The handbook states: "Not all disinformation has to be responded to. In many circumstances, public opinion will self-correct. Any public response to disinformation that you do decide to make should represent the truth, well told."
However, to have "an immediate and lasting impact", responses should counter the central idea since "countering individual narratives can be ineffective and in many cases has the impact of amplifying or entrenching the falsehood".
The handbook advises that "a more nuanced and strategic approach than rebuttal is required" which focuses on exposing the disinformation and motives behind it rather than correcting the actual detail.
It cites the response of the Counter-Daesh Global Coalition to Daesh (also known as IS or ISIS) propaganda, which initially focused on rebutting and refuting its claims. It soon became apparent that it was more effective to expose the "false narratives of life under Daesh" and increase "positive messaging focused on life after Daesh illuminating important international and grassroots stabilisation efforts in Iraq and Syria".
Responses should be part of a "strong, shared narrative so that all communications are coherent, in contrast to a potential multiplicity of disinformation narratives".
And government comms should be truthful, open, fair and accurate, as "communicating in this way will enable us to build and maintain trust with our audiences".
Time to act
Time is of the essence when disinformation needs to be countered.
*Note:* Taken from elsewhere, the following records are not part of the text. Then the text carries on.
-- ==== Sys2Proof/Proofs/Faults.lean ====
section
/-! PROOF. The run teardown, the fault latch and the halts (R33, R87, R127, R141 to R148, R152). -/

open Sys2Proof Sys2Proof.Machine

namespace Sys2Proof.Proofs

/-! ## Records closed ABORTED (R87) -/

theorem hasFlag_withFlag (f : RecordFlag) (flags : BitVec 12) : hasFlag f (withFlag f flags) = true := by
  have hmask : (flagMask f).getLsbD (flagBit f) = true := by cases f <;> rfl
  rw [hasFlag, withFlag, BitVec.getLsbD_or, hmask, Bool.or_true]

/-- The close leaves whose record it is. -/
theorem finishRecord_identity (d : Detector) (aborted : Bool) (r : OpenRecord) :
    (finishRecord d aborted r).runId = r.runId ∧ (finishRecord d aborted r).blade = r.blade := by
  have hpoint (p : Point) (q : OpenRecord) : (appendPoint p q).runId = q.runId ∧ (appendPoint p q).blade = q.blade := by
    unfold appendPoint
    split <;> exact ⟨rfl, rfl⟩
  have hexit : (makeExit d r).runId = r.runId ∧ (makeExit d r).blade = r.blade := by
    unfold makeExit
    split
    · exact ⟨rfl, rfl⟩
    · split
      · exact ⟨rfl, rfl⟩
      · exact hpoint _ _
  unfold finishRecord
  split
  · exact ⟨rfl, rfl⟩
  · exact hexit
  · exact ⟨rfl, rfl⟩
  · exact ⟨rfl, rfl⟩

section
variable {a : ActiveStep} {h : Head} {s : State}

theorem closeHead_of_none {aborted : Bool} (hr : (s.pe.detectors.get h).record = none) : closeHead aborted h s = s := by
  simp only [closeHead, closeOpen, hr, deliverClosed, onDetector, PerHead.set_get_self]

/-- A teardown's close of one record: nothing is posted to the blade table, and the report and the record handed over carry
ABORTED. -/
theorem closeHead_aborted {r : OpenRecord} (ha : s.spe.active = some a) (hr : (s.pe.detectors.get h).record = some r) :
    ∃ q : OpenRecord, q.runId = r.runId ∧ q.blade = r.blade ∧ hasFlag .aborted q.flags = true ∧
      closeHead true h s = { s with
        pe := { s.pe with detectors := s.pe.detectors.set h (toOutside (s.pe.detectors.get h)) }
        bus := { s.bus with
          reports := s.bus.reports ++ [⟨q.flags, q.runId, q.blade, !a.step.flags.discard, q.stats⟩]
          handed := if a.step.flags.discard then s.bus.handed
            else s.bus.handed ++ [⟨sealRecord h a.step.flags.headerOnly q, s.eu.tick⟩] } } := by
  obtain ⟨hrun, hblade⟩ := finishRecord_identity (s.pe.detectors.get h) true r
  let f := finishRecord (s.pe.detectors.get h) true r
  let q : OpenRecord := { f with flags := withFlagIf false .reversed (withFlagIf true .aborted f.flags) }
  have hflag : hasFlag .aborted q.flags = true := hasFlag_withFlag .aborted f.flags
  refine ⟨q, hrun, hblade, hflag, ?_⟩
  have hclose : closeOpen true false (s.pe.detectors.get h) = (toOutside (s.pe.detectors.get h), some q) := by
    simp only [closeOpen, hr]
    rfl
  rw [closeHead, hclose]
  show deliver h q (onDetector h (fun _ => toOutside (s.pe.detectors.get h)) s) = _
  have hactive : (onDetector h (fun _ => toOutside (s.pe.detectors.get h)) s).spe.active = some a := ha
  simp only [deliver, hactive, hflag, Bool.not_true, Bool.and_false, Bool.false_eq_true, if_false]
  rfl

end

/-- The records that the heads of a list hold open have been closed ABORTED, in its order: from `s` to `t`. -/
def Aborted (a : ActiveStep) (hs : List Head) (s t : State) : Prop :=
  ∃ (d : PerHead Detector) (rs : List RecordReport) (ks : List Handed),
    t = { s with
      pe := { s.pe with detectors := d }
      bus := { s.bus with reports := s.bus.reports ++ rs, handed := s.bus.handed ++ ks } } ∧
    (∀ h, d.get h = s.pe.detectors.get h ∨ d.get h = toOutside (s.pe.detectors.get h)) ∧
    (rs.map (fun r => (r.runId, r.blade)) =
      (hs.filterMap fun h => (s.pe.detectors.get h).record).map (fun r => (r.runId, r.blade)) ∧
      ∀ r ∈ rs, hasFlag .aborted r.flags = true) ∧
    (a.step.flags.discard = true → ks = []) ∧
    (a.step.flags.discard = false → ks.map (fun x => x.record.head) =
        hs.filter (fun h => (s.pe.detectors.get h).record.isSome) ∧
      ∀ x ∈ ks, hasFlag .aborted x.record.flags = true ∧ x.tick = s.eu.tick)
This can mean "working to faster deadlines than is usual and developing protocols for responding that balance speed with formal approval from senior officials and ministers", according to the handbook.
But knowing when to wait, for more information to come to light, is also important, and instead of rushing out a fast response it is better to "think in terms of a timely response".
Comms need to be able to be "edgy and interesting enough" to compete with "sensational and attention-grabbing" forms of disinformation.
"You should consider stepping outside the usual 'tick box' government responses and creating an approach or a narrative that will carry in a crowded information space," the handbook suggests.
And the use of third parties to deliver the government’s messages can be "a valuable means of building bridges to sceptical audiences, particularly if they are seen as an objective source of credible information".
Aiken described the handbook as the "latest development to support the dissemination of reliable information", and told PRWeek: "Our aim is to help people make informed decisions and support their engagement with government and public services."